## Exercise aim
For each line of the data below, copy it if it holds the word "entry".
Start of Block
-- ==== Sys2Proof/Machine/Operands.lean ====
section
/-!
DEFINITION. Operand forms: registers and data queues (R130), late results (R129), immediates (R48, R133), control registers (R135),
addresses of the M format (R158) and the fields of the operand registers of the engine words.
-/

namespace Sys2Proof.Machine

/-! ### Registers and queues -/

/-- The first source: the register, or the stream's incoming data queue (R130). -/
def rdSrc (cx : Ctx) (q : BitVec 2) (n : BitVec 5) : CM Word := if q.getLsbD 0 then popData cx else rdX cx n

/-- The destination: the register, or the stream's outgoing data queue (R130). -/
def wrDst (cx : Ctx) (q : BitVec 2) (n : BitVec 5) (v : Word) : CM Unit :=
  if q.getLsbD 1 then pushData cx (some v) else wrX cx n v

/-- The stream's long-latency unit is free (R136, R144). -/
def unitFree (cx : Ctx) : CM Unit := do
  let c ← get
  stallIf (c.seq cx.st).wb.isSome

/-- A late result: its register is pending, or its queue entry allocated and not filled, until RESULT_WRITEBACK (R64, R129). -/
def wrLate (cx : Ctx) (q : BitVec 2) (n : BitVec 5) (v : Word) (fl : BitVec 5) : CM Unit := do
  unitFree cx
  if q.getLsbD 1 then do
    pushData cx none
    modSeqM cx.st fun r => { r with wb := some ⟨1000, v, fl, false⟩ }
  else do
    let c ← get
    let h := if n = 0 then 0 else (c.seq cx.st).home n
    destFree cx h
    shortFree cx h
    modify fun c => (c.modSeq cx.st fun r => { r with wb := some ⟨h, v, fl, cx.short⟩ }).setPend cx.st h

/-- The late result of a stream becomes ready (R64, R129). -/
def Core.writeback (c : Core) (st : Strm) (cycle : Nat) : Core :=
  match (c.seq st).wb with
  | none => c
  | some l =>
    let c := (c.modSeq st fun r => { r with wb := none }).orFlags l.flags cycle
    if l.home = 1000 then c.fillData st l.value
    else if l.short then (c.clearPend st l.home).putShort st l.home (l.value.setWidth 1024) cycle
    else (c.clearPend st l.home).putHome st l.home (l.value.setWidth 1024)

/-! ### Immediates -/

/-- imm13, or the 33-bit or 53-bit value of one or two IMM hints (R48, R133). -/
def immValue (cx : Ctx) (im : BitVec 13) : Word :=
  match cx.imms with
  | a :: b :: _ => (a ++ b ++ im : BitVec 53).signExtend 64
  | [a] => (a ++ im : BitVec 33).signExtend 64
  | [] => im.signExtend 64

/-! ### Control registers (R79, R135) -/

/-- The value of a control register. -/
def Seq.readCtl (q : Seq) (c : BitVec 5) : Word :=
  let n := c.toNat
  if n < 4 then (q.loops.get n).lc
  else if n < 8 then (q.loops.get (n - 4)).ls
  else if n < 12 then (q.loops.get (n - 8)).le
  else if n = 12 then q.lk
  else if n = 13 then q.bt
  else if q.pred (n - 16) then 1 else 0

/-- Write a control register; ls and le of an active level change only in their shadows (R79). -/
def Seq.writeCtl (q : Seq) (c : BitVec 5) (v : Word) : Seq :=
  let n := c.toNat
  let put (i : Nat) (f : LoopLevel → LoopLevel) : Seq := { q with loops := q.loops.set i (f (q.loops.get i)) }
  if n < 4 then put n fun l => { l with lc := v }
  else if n < 8 then put (n - 4) fun l => { l with shLs := v, ls := if n - 4 < q.loopDepth then l.ls else v }
  else if n < 12 then put (n - 8) fun l => { l with shLe := v, le := if n - 8 < q.loopDepth then l.le else v }
  else if n = 12 then { q with lk := v }
  else if n = 13 then { q with bt := v }
  else q.setPred (n - 16) (v.getLsbD 0)

/-! ### Addresses -/

/-- The ULM address of an M-format word (R158). -/
def memAddr (cx : Ctx) (b : BitVec 5) (z : BitVec 2) (o : BitVec 11) : CM Word := do
  let v ← rdX cx b
  pure (v + o.signExtend 64 <<< z.toNat)

/-- Field [hi:lo] of an operand register, of w bits from lo. -/
def fieldOf (v : Word) (lo w : Nat) : Nat := (v.extractLsb' lo w).toNat

/-- The next register of a pair (R45). -/
def pairNext (n : BitVec 5) : BitVec 5 := n + 1

end Sys2Proof.Machine
end

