-- ==== Sys2Proof/Machine/Control.lean ====
section
/-!
DEFINITION. Control words (R72 to R88, R413, R414), hints (R47 to R49), message registers and arrival counters (R98 to R104), and the events
of the sequencers that serve them.
-/

namespace Sys2Proof.Machine

/-! ### Hints -/

/-- TGT (R47, R48). -/
def execTgt (p : BitVec 3) (x : BitVec 1) (o : BitVec 16) : State → Out := issueHint (.tgt p x o) (.tgt p x o)

/-- IMM (R47, R48). -/
def execImm (im : BitVec 20) : State → Out := issueHint (.imm im) (.imm im)

/-- LIVE (R72). -/
def execLive (l : BitVec 20) : State → Out := issueHint (.live l) (.live l)

/-- JTAB (R47, R70). -/
def execJtab (r : BitVec 5) (l : BitVec 10) : State → Out := issueHint (.jtab r l) (.jtab r l)

/-- MOD (R47). -/
def execMod (r : BitVec 3) (x : BitVec 1) (a : BitVec 2) (t : BitVec 1) : State → Out := issueHint (.mod r x a t) (.mod r x a t)

/-- SCHED (R73). -/
def execSched (p : BitVec 2) (g : BitVec 6) : State → Out := issueHint (.sched p g) (.sched p g)

/-- XT (R47, R310). -/
def execXt (o : BitVec 17) : State → Out := issueHint (.xt o) (.xt o)

/-! ### NOP, IFENCE and the loops -/

/-- NOP (R86). -/
def execNop (n : BitVec 3) : State → Out := issueU (.nop n) fun _ => pure ()

/-- IFENCE (R87): the words after it are fetched again; in the E-stream once no VREP body is held. -/
def execIfence (n : BitVec 3) : State → Out :=
  issueU (.ifence n) fun cx => do
    let c ← get
    stallIf (cx.st == .e && c.vrep.isSome)
    modSeqM cx.st fun q => { q with buf := [], tbuf := [] }

/-- LOOP and LOOPR (R77): range is the body of a LOOP, or none for the shadow range of the level. -/
def loopM (range : Option (Word × Word)) (count : Ctx → CM Word) (cx : Ctx) : CM Next := do
  let n ← count cx
  let c ← get
  let q := c.seq cx.st
  let depth := q.loopDepth
  raiseIf (depth == 3) cLoop 0 0 0
  let l := q.level depth
  let (start, stop) := range.getD (l.shLs, l.shLe)
  raiseIf (range.isNone && (start.toNat % 4 != 0 || stop.toNat % 4 != 0 || decide (stop.toNat < start.toNat)
    || decide (Config.ulmBytes < stop.toNat + 4))) cLoop 2 0 0
  let o := q.level (depth - 1)
  raiseIf (decide (0 < depth) && o.frame == q.depth && decide (o.le.toNat < stop.toNat)) cLoop 1 0 0
  modSeqM cx.st fun q =>
    let l := { l with ls := start, shLs := start, le := stop, shLe := stop }
    if n = 0 then q.setLevel depth l
    else { q.setLevel depth { l with lc := n - 1, frame := q.depth } with loopDepth := depth + 1 }
  pure (.jump (if n = 0 then stop + 4 else start))

/-- The body of a LOOP word (R75, R77). -/
def loopRange (cx : Ctx) (l h : BitVec 5) : Word × Word :=
  (cx.pc + 4, cx.pc + 4 + BitVec.ofNat 64 (4 * (32 * l.toNat + h.toNat)))

/-- LOOP with a count register (R77). -/
def execLoop (n : BitVec 3) (l c h : BitVec 5) : State → Out :=
  issueC (.loop n l c h) fun cx => loopM (some (loopRange cx l h)) (fun cx => rdX cx c) cx

/-- LOOP with a count from the incoming data queue (R77). -/
def execLoopQ (n : BitVec 3) (l h : BitVec 5) : State → Out :=
  issueC (.loopQ n l h) fun cx => loopM (some (loopRange cx l h)) popData cx

/-- LOOPR with a count register (R77). -/
def execLoopr (n : BitVec 3) (c : BitVec 5) : State → Out := issueC (.loopr n c) fun cx => loopM none (fun cx => rdX cx c) cx

/-- LOOPR with a count from the incoming data queue (R77). -/
def execLooprQ (n : BitVec 3) : State → Out := issueC (.looprQ n) fun cx => loopM none popData cx

/-! ### TRAP, BRK and TRET -/

/-- TRAP (R413). -/
def execTrap (c : BitVec 12) : State → Out := issueC (.trap c) fun _ => raise cTrap 0 0 (c.setWidth 64)

/-- BRK (R413). -/
def execBrk (c : BitVec 10) : State → Out := issueC (.brk c) fun _ => raise cBrk 0 0 (c.setWidth 64)

/-- TRET (R414). A trap of this word names the word itself in INFO (R404). -/
def execTret : State → Out :=
  issueC .tret tretM

/-! ### Message registers (R98 to R101) -/

/-- A message register. -/
def Message.get (m : Message) (i : Nat) : Word := Store.get 0 m.m i

/-- Write a message register and set its full bit. -/
def Message.put (m : Message) (i : Nat) (v : Word) : Message :=
  { m with m := Store.set 0 m.m i v, full := m.full ||| (1#16 <<< i) }

/-- TAKE (R100). -/
def execTake (n : BitVec 3) (d m : BitVec 5) : State → Out :=
  issueU (.take n d m) fun cx => do
    let c ← get
    if c.msg.full.getLsbD m.toNat then pure () else stallOut
    wrX cx d (c.msg.get m.toNat)
    modify fun c => { c with msg := { c.msg with full := c.msg.full &&& ~~~(1#16 <<< m.toNat) } }

/-- PEEK (R100). -/
def execPeek (n : BitVec 3) (d m p : BitVec 5) : State → Out :=
  issueU (.peek n d m p) fun cx => do
    let c ← get
    wrX cx d (c.msg.get m.toNat)
    wrP cx p.toNat (c.msg.full.getLsbD m.toNat)

/-- The lowest set bit of a 16-bit mask. -/
def lowestBit (m : BitVec 16) : Option Nat := (List.range 16).find? fun i => m.getLsbD i

/-- WAITM (R100). -/
def execWaitm (n : BitVec 3) (d x : BitVec 5) : State → Out :=
  issueU (.waitm n d x) fun cx => do
    let v ← rdX cx x
    let c ← get
    let mask := v.setWidth 16
    if mask = 0 then wrX cx d (BitVec.allOnes 64)
    else match lowestBit (c.msg.full &&& mask) with
      | some i => wrX cx d (BitVec.ofNat 64 i)
      | none => stallOut

/-- PUTM (R100). -/
def execPutm (n : BitVec 3) (m x : BitVec 5) : State → Out :=
  issueU (.putm n m x) fun cx => do
    let v ← rdX cx x
    modify fun c => { c with msg := c.msg.put m.toNat v }

/-! ### Arrival counters (R102 to R104) -/

/-- An arrival counter. -/
def Message.ctr (m : Message) (i : Nat) : BitVec 32 := Store.get 0 m.n i

/-- Write an arrival counter. -/
def Message.setCtr (m : Message) (i : Nat) (v : BitVec 32) : Message := { m with n := Store.set 0 m.n i v }

/-- WAITN (R104). -/
def execWaitn (n : BitVec 3) (d c t : BitVec 5) : State → Out :=
  issueU (.waitn n d c t) fun cx => do
    let v ← rdX cx t
    let s ← get
    let k := s.msg.ctr c.toNat
    if k.slt (v.setWidth 32) then stallOut else pure ()
    wrX cx d (k.signExtend 64)

/-- SETN (R104). -/
def execSetn (n : BitVec 3) (c x : BitVec 5) : State → Out :=
  issueU (.setn n c x) fun cx => do
    let v ← rdX cx x
    modify fun s => { s with msg := s.msg.setCtr c.toNat (v.setWidth 32) }

/-- DECN (R104). -/
def execDecn (n : BitVec 3) (c x : BitVec 5) : State → Out :=
  issueU (.decn n c x) fun cx => do
    let v ← rdX cx x
    modify fun s => { s with msg := s.msg.setCtr c.toNat (s.msg.ctr c.toNat - v.setWidth 32) }

/-- NTAKE (R300). -/
def execNtake (n : BitVec 3) (d : BitVec 5) : State → Out :=
  issueU (.ntake n d) fun cx => do
    let c ← get
    wrX cx d (c.msg.notify.setWidth 64)
    modify fun c => { c with msg := { c.msg with notify := 0 } }

/-- An arrival is added to a counter, and wakes a sleep that waits for one (R88, R102). -/
def Core.arrive (c : Core) (ctr amount : Nat) : Core :=
  { c with msg := c.msg.setCtr ctr (c.msg.ctr ctr + BitVec.ofNat 32 amount) }.wake 10 8

/-- A deposit lands in a message register, and wakes a sleep that waits for one (R88, R98). -/
def Core.landDeposit (c : Core) (reg : Nat) (v : Word) : Core := { c with msg := c.msg.put reg v }.wake 9 4

/-- The notify aperture is gated (R88). -/
def Core.gated (c : Core) : Bool :=
  match c.wait with
  | some (.sleep ctl _ en none) => en != .waits && ctl.extractLsb' 0 2 != 0
  | _ => false

/-- A notify lands in the register, or in the always-on latch while the aperture is gated, and wakes a sleep (R88, R299). -/
def Core.landNotify (c : Core) (m : BitVec 32) : Core :=
  (if c.gated then { c with msg := { c.msg with notifyLatch := c.msg.notifyLatch ||| m } }
   else { c with msg := { c.msg with notify := c.msg.notify ||| m } }).wake 8 2

/-- The event that a device deposit makes pending when it lands: EXPIRING for kind 3, GROW for kind 8, else NOTICE (R372, R398, R411). -/
def depositEvent (v : Word) : BitVec 4 :=
  match (v.extractLsb' 60 4).toNat with
  | 3 => 2
  | 8 => 4
  | _ => 1

/-- DEVICE_DEPOSIT_LAND: the first device deposit that waits finds m0 empty, and lands at the cycle's end (R98, R101). -/
def execDeviceDepositLand (core : Nat) (s : State) : Out :=
  let c := s.core core
  if c.msg.devq.isEmpty then .next s
  else if c.msg.full.getLsbD 0 || c.msg.devDue then .next (s.soon (.deviceDepositLand core))
  else .next (s.setCore core { c with msg := { c.msg with devDue := true } })

/-- A device deposit lands in m0, and its event becomes pending (R98, R372). -/
def Core.landDevice (c : Core) : Core :=
  match c.msg.devq with
  | [] => c
  | v :: r => { c with
      msg := { c.msg with devq := r }
      ctl := { c.ctl with events := c.ctl.events ||| depositEvent v } }.landDeposit 0 v

/-- At the end of a cycle the device deposit that was due lands, unless the cycle has filled m0 (R98, R101). -/
def State.landDevice (s : State) (core : Nat) : State :=
  let c := s.core core
  if !c.msg.devDue then s
  else
    let c := { c with msg := { c.msg with devDue := false } }
    let c := if c.msg.full.getLsbD 0 then c else c.landDevice
    let s := s.setCore core c
    if c.msg.devq.isEmpty then s else s.soon (.deviceDepositLand core)

/-- The device raises a deposit to m0: it queues, up to 8 (R98); a notice beyond them is dropped and counted (R372). -/
def deviceDeposit (s : State) (core : Nat) (v : Word) : State :=
  let c := s.core core
  if 8 ≤ c.msg.devq.length then
    s.setCore core { c with ctl := { c.ctl with ndrop := if v.getLsbD 63 || c.ctl.ndrop == 255 then c.ctl.ndrop else c.ctl.ndrop + 1 } }
  else (s.setCore core { c with msg := { c.msg with devq := c.msg.devq ++ [v] } }).soon (.deviceDepositLand core)

/-! ### SLEEP (R88) -/

/-- A user-level event is pending and its EVEN bit is set (R88, R411). -/
def Core.eventReady (c : Core) : Bool := c.ctl.events &&& c.ctl.even != 0

/-- A pre-emption, an allowance stop or another paired action is pending at the core. -/
def Core.preemptPending (c : Core) : Bool := c.preempt.isSome

/-- The wakes that stand as conditions: a notify and bit [8], a deliverable event or a pre-emption. -/
def Core.standingWakes (c : Core) (ctl : Word) : Word :=
  (if ctl.getLsbD 8 && (c.msg.notify != 0 || c.msg.notifyLatch != 0) then 2 else 0)
    ||| (if c.eventReady || c.preemptPending then 0x20 else 0)

/-- The gating entry may commit: level 0, or the E-stream stalls on an empty queue or has halted and nothing is dispatched (R88). -/
def Core.gateReady (c : Core) (ctl : Word) : Bool :=
  ctl.extractLsb' 0 2 == 0 || ((c.e.halted || c.e.starved) && c.sauq.isEmpty)

/-- The sleep ends: the latched notify bits first stand in the notify register, then the status is written (R88). -/
def sleepEnd (d : BitVec 5) (st : Word) (cx : Ctx) : CM Next := do
  modify fun c => { c.mergeNotify with wait := none }
  wrX cx d st
  pure .seq

/-- One attempt of SLEEP (R88): it enters, keeps sleeping, or returns a status. With selector SP a pending event or pre-emption is
taken at the safe point instead. -/
def sleepM (n : BitVec 3) (d x t : BitVec 5) (cx : Ctx) : CM Next := do
  let c ← get
  let taken := n == 7 && !c.ctl.ub && !c.ctl.sb && (c.preemptPending || (!c.ctl.lvl && c.eventReady))
  match c.wait with
  | some (.sleep ctl dl en st) =>
    if taken then pure .hold
    else
      let w := c.standingWakes ctl
      match st with
      | some b => sleepEnd d (b ||| w) cx
      | none =>
        if w ≠ 0 then sleepEnd d (if en = .committed then w else w ||| 1) cx
        else do
          modify fun c => { c with wait := some (.sleep ctl dl (if en = .waits && c.gateReady ctl then .commits else en) none) }
          pure .hold
  | _ => do
    let ctl ← rdX cx x
    let tmo ← rdX cx t
    destFree cx (if d = 0 then 0 else (c.seq cx.st).home d)
    if taken then pure .hold
    else
      let w := c.standingWakes ctl
      if w ≠ 0 then sleepEnd d (w ||| 1) cx
      else do
        modify fun c => { c with
          wait := some (.sleep ctl (if tmo = 0 then none else some (cx.ns + tmo.toNat)) (if c.gateReady ctl then .commits else .waits) none) }
        pure .hold

/-- A gang is disbanded in the cycle before its leader would issue the word (R333). -/
def solo (f : State → Out) (s : State) : Out :=
  if s.canIssue && (s.core s.cur).gang.isSome then .next (disbandGang s s.cur) else f s

/-- SLEEP (R88). -/
def execSleep (n : BitVec 3) (d x t : BitVec 5) : State → Out :=
  solo fun s =>
    let had := (s.core s.cur).wait.isSome
    let cur := s.cur
    match issueC (.sleep n d x t) (sleepM n d x t) s with
    | .next s' => .next (if !had && (s'.core cur).wait.isSome then s'.post (.sleepTimeout cur) else s')
    | o => o

/-- SLEEP_TIMEOUT (R88). -/
def execSleepTimeout (core : Nat) (s : State) : Out :=
  let c := s.core core
  match c.wait with
  | some (.sleep _ (some dl) _ none) =>
    if dl ≤ s.ns then .next (s.setCore core (c.wake 64 0x10)) else .next (s.postpone (.sleepTimeout core))
  | _ => .next s

/-- SLEEP_WAKE: a wake condition ends a SLEEP; without one it is the kernel's wake, which sets no bit (R88). -/
def execSleepWake (core : Nat) (s : State) : Out := .next (s.modCore core fun c => c.wake 64 (match c.wait with
  | some (.sleep ctl ..) => c.standingWakes ctl
  | _ => 0))

/-! ### Events of the sequencers -/

/-- PUNTY_EXPIRE: the entry frees, and its register is marked expired, 48 cycles after its result was written (R95, R96). -/
def execPuntyExpire (core : Nat) (str : Strm) (idx : Nat) (s : State) : Out :=
  let c := s.core core
  match (c.seq str).punty[idx]? with
  | none => .next s
  | some p =>
    if s.cycle < p.born + Config.puntyCycles then .next (s.postpone (.puntyExpire core str idx))
    else .next (s.setCore core (c.modSeq str fun q =>
      { q with punty := q.punty.filter (fun r => r.home != p.home), expired := q.expired ++ [p.home] }))

/-- REFRESH_CYCLE: a bank takes its refresh cycle, which changes no value that a program can see (R94). -/
def execRefreshCycle (_core _bank : Nat) (s : State) : Out := .next s

/-- The core has both streams stalled on queues, so its watchdog counts (R406). -/
def Core.queueStuck (c : Core) : Bool :=
  c.run == .running && !(c.a.halted && c.e.halted) && (c.a.halted || c.a.qstall) && (c.e.halted || c.e.qstall)

/-- WATCHDOG (R406). -/
def execWatchdog (core : Nat) (s : State) : Out :=
  let c := s.core core
  if c.queueStuck && c.ctl.wdog != 0 && decide (c.ctl.wdog.toNat ≤ c.ctl.wdogCount) then
    let st : Strm := if c.a.halted then .e else .a
    let q := c.seq st
    .next (takeTrap s core st {
      cause := cWatchdog
      sub := 0
      addr := 0
      info := 0
      word := q.pc.setWidth 19
      ret := q.groupStart.setWidth 19
      async := false
      vrep := none })
  else .next s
End of Block
## Solved problem
/-- A late result: its register is pending, or its queue entry allocated and not filled, until RESULT_WRITEBACK (R64, R129). -/
/-- The gating entry may commit: level 0, or the E-stream stalls on an empty queue or has halted and nothing is dispatched (R88). -/
/-- PUNTY_EXPIRE: the entry frees, and its register is marked expired, 48 cycles after its result was written (R95, R96). -/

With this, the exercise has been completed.